Photo Credits: Instagram/elquiqueleon

“Then he started telling me about how he had not been able to get back to his hostel last night, how he had to sleep on a bench, and how he was having a really tough time. He asked me if I could lend him Rs. 4,000, and said that he would pay me back. I didn’t expect he would, and so I gave him Rs. 200, enough to take a trishaw to Pettah.” 

Sharmila* (27) was approached by a tourist a few months ago, who told her his pregnant wife had fallen down the stairs and that he was having trouble with his hospital bills. “I thought, this is probably a scam, but what if his wife is really injured? On the off-chance that that is true, I thought I’ll give him money,” she said. 

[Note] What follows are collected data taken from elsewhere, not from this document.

/-! ## Commands -/

def execTetherTimeout (core : Fin 4) (s : State) : Host.Outcome State Fault Refusal := onSys (fun s => s.tetherTimeout core) s
def execDmLock (d : Fin 4) (ctx : DrmCtx) (va value : Word) (s : State) : Host.Outcome State Fault Refusal :=
  onM (fun x => if x.sys.drmRuns d then (x.on (fun s => s.drmCtx d ctx)).drmCsr d (fun x => x.dmLock d va value) else x) s
def execDmUnlock (d : Fin 4) (value : Word) (s : State) : Host.Outcome State Fault Refusal :=
  onM (fun x => x.drmCsr d (fun x => x.on (fun s => s.dmUnlock d value))) s
def execBtbFlush (d : Fin 4) (value : Word) (s : State) : Host.Outcome State Fault Refusal :=
  onM (fun x => x.drmCsr d (fun x => x.on (fun s => s.dmctlWrite d (fput value 7 1 1)))) s
def execDmctlWrite (d : Fin 4) (value : Word) (s : State) : Host.Outcome State Fault Refusal :=
  onM (fun x => x.drmCsr d (fun x => x.on (fun s => s.dmctlWrite d value))) s
def execTetherAccess (d : Fin 4) (ctx : DrmCtx) (va : Word) (size : Size) (what : DrmAccess) (s : State) : Host.Outcome State Fault Refusal :=
  onM (fun x => x.drmAccess d ctx va size what) s
def execFlashFill (d : Fin 4) (offset : BitVec 28) (demand : Bool) (s : State) : Host.Outcome State Fault Refusal :=
  onSys (fun s => s.flashFill d (offset.toNat / 64) demand) s
def execFlashFillDone (data : BitVec 512) (s : State) : Host.Outcome State Fault Refusal := onSys (fun s => s.flashFillDone data) s
def execFlashCmd (d : Fin 4) (value : Word) (s : State) : Host.Outcome State Fault Refusal :=
  onSys (fun s => s.when (s.drmRuns d) (fun s => s.flashCmdWrite (fput value 63 1 1))) s
def execFlashCmdDone (data : List Byte) (s : State) : Host.Outcome State Fault Refusal := onSys (fun s => s.flashCmdDone data) s
def execFlashWipTimeout (s : State) : Host.Outcome State Fault Refusal := onSys Sys.wipTimeout s
def execWriteInProgressClear (s : State) : Host.Outcome State Fault Refusal := onSys Sys.wipClear s
def execFbInv (d : Fin 4) (value : Word) (s : State) : Host.Outcome State Fault Refusal :=
  onSys (fun s => s.when (s.drmRuns d) (fun s => s.flashCfgWrite (fput value 63 1 1))) s
def execFlashCfgWrite (d : Fin 4) (value : Word) (s : State) : Host.Outcome State Fault Refusal :=
  onSys (fun s => s.when (s.drmRuns d) (fun s => s.flashCfgWrite value)) s
def execSramScrub (result : SramResult) (s : State) : Host.Outcome State Fault Refusal := onSys (fun s => s.sramScrub result) s
def execSramError (d : Fin 4) (pc : Word) (word : Fin 65536) (fetch corrected : Bool) (s : State) : Host.Outcome State Fault Refusal :=
  onSys (fun s => s.sramError d pc word fetch corrected) s
def execDrmCoreRun (d target : Fin 4) (value : Word) (s : State) : Host.Outcome State Fault Refusal :=
  onSys (fun s => s.when (s.drmRuns d) (fun s => s.localWrite ⟨.DRM_CORE_CTL, target, 0⟩ (fput value 0 1 1))) s
def execDrmCoreLost (d : Fin 4) (s : State) : Host.Outcome State Fault Refusal := onSys (fun s => s.drmLost d) s
def execSbStatus (s : State) : Host.Outcome State Fault Refusal := onSys Sys.sbStatus s
def execSbAppend (bytes : List Byte) (s : State) : Host.Outcome State Fault Refusal := onSys (fun s => s.sbAppend bytes) s
def execSbCommit (seq : Byte) (s : State) : Host.Outcome State Fault Refusal := onSys (fun s => s.sbCommit seq) s
def execSbReadResponse (n : Fin 33) (s : State) : Host.Outcome State Fault Refusal := onSys (fun s => s.sbRead n) s
def execSbAbandon (s : State) : Host.Outcome State Fault Refusal := onSys Sys.sbAbandon s
def execSbInvalidCode (code : Byte) (s : State) : Host.Outcome State Fault Refusal := onSys (fun s => s.sbInvalid code.toNat) s
def execSbReady (d : Fin 4) (value : Word) (s : State) : Host.Outcome State Fault Refusal :=
  onSys (fun s => s.when (s.drmRuns d) (fun s => s.sbCtlWrite value)) s
def execSbRspGo (d : Fin 4) (value : Word) (s : State) : Host.Outcome State Fault Refusal :=
  onSys (fun s => s.when (s.drmRuns d) (fun s => s.sbCtlWrite (fput value 63 1 1))) s
def execKennelResetRequest (d : Fin 4) (k : Fin 15) (w : Bool) (s : State) : Host.Outcome State Fault Refusal :=
  onM (fun x => x.mbReset d k w) s
def execReleasePages (d : Fin 4) (k : Fin 15) (w : Bool) (base : BitVec 40) (pages : BitVec 32) (s : State) : Host.Outcome State Fault Refusal :=
  onM (fun x => x.mbRelease d k w base.toNat pages.toNat) s
def execFaultRecords (d : Fin 4) (k : Fin 15) (w : Bool) (s : State) : Host.Outcome State Fault Refusal := onM (fun x => x.mbFaults d k w) s
def execSensors (d : Fin 4) (k : Fin 15) (w : Bool) (s : State) : Host.Outcome State Fault Refusal := onM (fun x => x.mbSensors d k w) s
def execPagesDone (d : Fin 4) (k : Fin 15) (w : Bool) (seq : BitVec 16) (s : State) : Host.Outcome State Fault Refusal :=
  onM (fun x => x.noticePages d k w seq.toNat) s
def execReflowPlanned (d : Fin 4) (k : Fin 15) (w : Bool) (s : State) : Host.Outcome State Fault Refusal := onM (fun x => x.noticeReflow d k w) s
def execFault (d : Fin 4) (k : Fin 15) (w : Bool) (s : State) : Host.Outcome State Fault Refusal := onM (fun x => x.noticeFault d k w) s
def execGetStatus (d : Fin 4) (s : State) : Host.Outcome State Fault Refusal := onM (fun x => x.sbServe d 1 (fun x => x.on Sys.sbReplyFree)) s
def execGetSensors (d : Fin 4) (s : State) : Host.Outcome State Fault Refusal := onM (fun x => x.sbServe d 2 (fun x => x.on Sys.sbReplyFree)) s
def execGetFaults (d : Fin 4) (s : State) : Host.Outcome State Fault Refusal := onM (fun x => x.sbServe d 3 (fun x => x.on Sys.sbReplyFree)) s
def execReadDump (d : Fin 4) (sram : Bool) (offset : BitVec 26) (n : Fin 241) (s : State) : Host.Outcome State Fault Refusal :=
  onM (fun x => x.sbServe d 4 (fun x => x.readDump sram offset.toNat n)) s
def execImageChunk (d : Fin 4) (offset : Fin 524288) (data : List Byte) (s : State) : Host.Outcome State Fault Refusal :=
  onM (fun x => x.sbServe d 5 (fun x => x.imageChunk offset data)) s
def execImageEnd (d : Fin 4) (s : State) : Host.Outcome State Fault Refusal := onM (fun x => x.sbServe d 6 (fun x => x.on Sys.sbReplyFree)) s
/-- POWER_CAP: the cap itself is applied by a reflow (R516). -/
def execPowerCap (d : Fin 4) (_tdp : BitVec 16) (s : State) : Host.Outcome State Fault Refusal :=
  onM (fun x => x.sbServe d 7 (fun x => x.on Sys.sbReplyFree)) s
def execKennelCtl (d : Fin 4) (k : Fin 16) (reset : Bool) (s : State) : Host.Outcome State Fault Refusal :=
  onM (fun x => x.sbServe d 8 (fun x => x.kennelCtl d k reset)) s
def execSocketReset (d : Fin 4) (s : State) : Host.Outcome State Fault Refusal :=
  onM (fun x => x.sbServe d 9 (fun x => x.on (fun s => s.warmReset 2))) s
def execRingEvent (d : Fin 4) (target : BitVec 48) (arg : Word) (s : State) : Host.Outcome State Fault Refusal :=
  onM (fun x => x.sbServe d 10 (fun x => x.ringEvent d target.toNat arg)) s

end Sys2Proof.Machine
end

Even as most people react with outrage and anger to these incidents of begpacking or scamming of locals, there are those that suggest we be not so quick to judge, pointing out that these tourists may indeed be in trouble and be seeking help. 

However, the illegality of their enterprise, as well as the fact that any traveller in true distress or in dire need of help can always reach out to the embassies of their own countries rather than appeal to the kindness of possibly less-affluent locals has been repeatedly pointed out. 

Many countries are now reacting strongly to these new tactics: Hong Kong has implemented new laws against street performers, Thailand now requires tourists to show proof of travel and Indonesia sends begpackers straight to their respective embassies.

But Sri Lanka is yet to effectively counter this malaise. “In Sri Lanka, begging or working while on a tourist visa is illegal, but policing this can be quite difficult,” Udana Wickramasinghe, Director Research & International Relations at the Sri Lanka Tourism Development Authority (SLTDA) told Roar Media

A begpacker sells postcards at the Bangkok Mass Transit System (BTS).
Photo Credits: Facebook/Begpackers in Asia

The countries and their locals are frustrated with the blatant exploitation and financial drain on the country. “When a tourist goes to another country there is a cost that has to be borne by the host country, and this trend [begpacking] can impact the country negatively,” Wickramasinghe said.

In 2018, tourism was the third-largest foreign exchange earner for Sri Lanka. Tourist receipts—revenue earned by a country from inbound tourism—grew by 19 percent from 2017 to Rs. 711, 961 million. And, of the total revenue collected by public institutions in 2018, the top contributors were fees at Sri Lanka’s cultural triangle, embarkation taxes, and wildlife parks. 

But according to Wikcramasinghe, the trend of begpacking can attract the wrong kind of traveller. The country’s focus, in terms of tourism, is on persons who will have a high yield and begpackers do not fall into this category. “Any country will consider this,” he said, in perhaps an indication of more stringent policies to follow.